(Dataset entries)
/-! ### The order of two turns (70_reset_and_hazards.md R177) -/

/-- A run of two steps. -/
theorem stepN_two {s t u : State} (ht : step s = .next t) (hu : step t = .next u) : stepN 2 s = .next u :=
  (stepN_succ 1 ht).trans (stepN_succ 0 hu)

/-- Settles O52: each turn reads and writes its own unit alone, so either order leaves the two units after their turns. -/
theorem turnsOfTheTwoUnitsCommute : Obligations.TurnsOfTheTwoUnitsCommute := by
  intro s ms hs
  obtain ⟨e, he, -⟩ := hs.enc.encTurn_answers
  obtain ⟨d, hd, -⟩ := hs.dec.decTurn_answers
  exact ⟨{ enc := e, dec := d, moves := ms },
    stepN_two (step_turn_enc_of_ok rfl he) (step_turn_dec_of_ok rfl hd),
    stepN_two (step_turn_dec_of_ok rfl hd) (step_turn_enc_of_ok rfl he), rfl⟩

/-! ### The turns to the response (70_reset_and_hazards.md R179) -/

/-- What every step passes on to the count below holds at 0 after that many steps. -/
theorem stepN_countdown {P : Nat → State → Prop} (hstep : ∀ {k s}, P (k + 1) s → ∃ t, step s = .next t ∧ P k t)
    {k : Nat} {s : State} (h : P k s) : ∃ t, stepN k s = .next t ∧ P 0 t := by
  induction k generalizing s with
  | zero => exact ⟨s, rfl, h⟩
  | succ k ih =>
    obtain ⟨w, hw, hP⟩ := hstep h
    rw [stepN_succ k hw]
    exact ih hP

/-- The ENC unit has responded, or will in the `k` turns to come: in RUN each of them adds a byte, and the tenth byte is
the last (40_encoder.md R75). -/
structure EncDue (k : Nat) (s : State) : Prop where
  moves : s.moves = List.replicate k (.turn .enc)
  inv : s.enc.Inv
  req : s.enc.req = none
  idle : s.enc.ph = .idle → s.enc.resp.isSome = true
  run : s.enc.ph = .run → 10 ≤ s.enc.n.toNat + k

/-- A turn brings the ENC unit's response one turn nearer. -/
theorem EncDue.step_answers {k : Nat} {s : State} (h : EncDue (k + 1) s) : ∃ t, step s = .next t ∧ EncDue k t := by
  obtain ⟨e, he, hinv⟩ := h.inv.encTurn_answers
  refine ⟨_, step_turn_enc_of_ok h.moves he, ?_⟩
  cases hp : s.enc.ph with
  | idle =>
    obtain rfl := Except.ok.inj ((encTurn_of_no_request hp h.req).symm.trans he)
    exact ⟨rfl, hinv, h.req, h.idle, fun hrun => nomatch hp.symm.trans hrun⟩
  | run =>
    obtain ⟨hl, hn⟩ := h.inv.runCount hp
    rw [encTurn_of_run hp] at he
    by_cases hv : 0x80 ≤ s.enc.v.toNat
    · obtain rfl := Except.ok.inj ((encStep_of_ge hv hl hn).symm.trans he)
      refine ⟨rfl, hinv, h.req, fun hidle => (nomatch hp.symm.trans hidle), fun _ => ?_⟩
      have hcount := count_toNat hn
      have hdue := h.run hp
      simp only [State.setEnc_enc, hcount]
      omega
    · obtain rfl := Except.ok.inj ((encStep_of_lt (Nat.lt_of_not_le hv) hl hn).symm.trans he)
      exact ⟨rfl, hinv, h.req, fun _ => rfl, fun hrun => nomatch hrun⟩

/-- With no turn left the ENC unit has responded: in RUN at most 9 bytes are out. -/
theorem EncDue.responded {s : State} (h : EncDue 0 s) : s.enc.ph = .idle ∧ s.enc.resp.isSome = true := by
  cases hp : s.enc.ph with
  | idle => exact ⟨rfl, h.idle hp⟩
  | run =>
    obtain ⟨-, hn⟩ := h.inv.runCount hp
    exact absurd (h.run hp) (by omega)

/-- The step after which a unit in RUN is IDLE raised Overlong (41_decoder.md R97). -/
theorem advanceShift_of_idle {u : DecUnit} (hp' : (advanceShift u).ph = .idle) (hp : u.ph = .run)
    (hs : u.sh.toNat ≤ 63) : advanceShift u = decRaise .overlong { u with sh := u.sh + 7#7 } := by
  by_cases h : u.sh.toNat + 7 ≤ 64
  · rw [advanceShift_of_le h] at hp'
    cases hp.symm.trans hp'
  · exact advanceShift_of_gt (Nat.lt_of_not_le h) hs

/-- A step that ends the operation keeps the request line and leaves a response (41_decoder.md R93 to R97). -/
theorem decStep_eq_ok_of_idle {u u' : DecUnit} (hp : u.ph = .run) (h : decStep u = .ok u') (hp' : u'.ph = .idle) :
    u'.req = u.req ∧ u'.resp.isSome = true := by
  rcases decStep_cases u with ⟨-, hd⟩ | ⟨-, -, hd⟩ | ⟨b, -, -, hd⟩ <;> rw [hd] at h
  · cases h
    exact ⟨rfl, rfl⟩
  · cases h
  · cases hflag : contFlag b with
    | true =>
      rw [hflag, if_pos rfl] at h
      obtain ⟨w, hw, rfl⟩ := groupContStep_eq_ok.1 h
      obtain ⟨hs, -, rfl⟩ := accumulate_eq_ok.1 hw
      rw [advanceShift_of_idle hp' hp hs]
      exact ⟨rfl, rfl⟩
    | false =>
      rw [hflag, if_neg Bool.false_ne_true] at h
      obtain ⟨w, hw, rfl⟩ := groupLastStep_eq_ok.1 h
      obtain ⟨-, -, rfl⟩ := accumulate_eq_ok.1 hw
      exact ⟨rfl, rfl⟩

/-- The DEC unit has responded, or will in the `k` turns to come: in RUN each of them reads a byte, and the tenth byte ends
the operation (41_decoder.md R98). -/
structure DecDue (k : Nat) (s : State) : Prop where
  moves : s.moves = List.replicate k (.turn .dec)
  inv : s.dec.Inv
  req : s.dec.req = none
  idle : s.dec.ph = .idle → s.dec.resp.isSome = true
  run : s.dec.ph = .run → 10 ≤ s.dec.i.toNat + k

/-- A turn brings the DEC unit's response one turn nearer. -/
theorem DecDue.step_answers {k : Nat} {s : State} (h : DecDue (k + 1) s) : ∃ t, step s = .next t ∧ DecDue k t := by
  obtain ⟨d, hd, hinv⟩ := h.inv.decTurn_answers
  refine ⟨_, step_turn_dec_of_ok h.moves hd, ?_⟩
  cases hp : s.dec.ph with
  | idle =>
    obtain rfl := Except.ok.inj ((decTurn_of_no_request hp h.req).symm.trans hd)
    exact ⟨rfl, hinv, h.req, h.idle, fun hrun => nomatch hp.symm.trans hrun⟩
  | run =>
    rw [decTurn_of_run hp] at hd
    cases hp' : d.ph with
    | run =>
      obtain ⟨g, hi, rfl⟩ := decStep_eq_ok_of_run hd hp'
      refine ⟨rfl, hinv, h.req, fun hidle => (nomatch hp'.symm.trans hidle), fun _ => ?_⟩
      have hcount := count_toNat hi
      have hdue := h.run hp
      simp only [State.setDec_dec, hcount]
      omega
    | idle =>
      obtain ⟨hreq, hresp⟩ := decStep_eq_ok_of_idle hp hd hp'
      exact ⟨rfl, hinv, hreq.trans h.req, fun _ => hresp, fun hrun => nomatch hp'.symm.trans hrun⟩

/-- With no turn left the DEC unit has responded: in RUN the shift `7 * D.I` is at most 63, so `D.I` is at most 9. -/
theorem DecDue.responded {s : State} (h : DecDue 0 s) : s.dec.ph = .idle ∧ s.dec.resp.isSome = true := by
  cases hp : s.dec.ph with
  | idle => exact ⟨rfl, h.idle hp⟩
  | run =>
    obtain ⟨hsh, h63, -⟩ := h.inv.runShift hp
    exact absurd (h.run hp) (by omega)

/-- Settles O50: a unit in RUN is due within its bound, each turn brings the response one turn nearer, and with no turn
left it stands. -/
theorem runningUnitRespondsWithinBound : Obligations.RunningUnitRespondsWithinBound := by
  constructor
  · intro s hs hp hr hmoves
    have hdue : EncDue 10 s := ⟨hmoves, hs.enc, hr, fun hidle => (nomatch hp.symm.trans hidle), fun _ => by omega⟩
    obtain ⟨t, ht, hlast⟩ := stepN_countdown EncDue.step_answers hdue
    exact ⟨t, ht, hlast.responded⟩
  · intro s hs hp hr hmoves
    have hdue : DecDue 11 s := ⟨hmoves, hs.dec, hr, fun hidle => (nomatch hp.symm.trans hidle), fun _ => by omega⟩
    obtain ⟨t, ht, hlast⟩ := stepN_countdown DecDue.step_answers hdue
    exact ⟨t, ht, hlast.responded⟩

end Sys2Proof.Machine
end

section
/-! PROOFS. The source's table of values and bytes (O45, 95_test_vectors.md section 1.1). -/

namespace Sys2Proof.Machine

/-- Settles O45: each row is a closed instance of the loop of 40_encoder.md R70, and evaluates to the table's bytes. -/
theorem sourceExamplesEncode : Obligations.SourceExamplesEncode :=
  ⟨rfl, rfl, rfl, rfl, rfl, rfl, rfl⟩

end Sys2Proof.Machine
end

EXERCISE: Using the entries above, quote each line verbatim from the first through the line that contains "moves := ms".

WRITTEN RESPONSE:
/-! ### The order of two turns (70_reset_and_hazards.md R177) -/

/-- A run of two steps. -/
theorem stepN_two {s t u : State} (ht : step s = .next t) (hu : step t = .next u) : stepN 2 s = .next u :=
  (stepN_succ 1 ht).trans (stepN_succ 0 hu)

/-- Settles O52: each turn reads and writes its own unit alone, so either order leaves the two units after their turns. -/
theorem turnsOfTheTwoUnitsCommute : Obligations.TurnsOfTheTwoUnitsCommute := by
  intro s ms hs
  obtain ⟨e, he, -⟩ := hs.enc.encTurn_answers
  obtain ⟨d, hd, -⟩ := hs.dec.decTurn_answers
  exact ⟨{ enc := e, dec := d, moves := ms },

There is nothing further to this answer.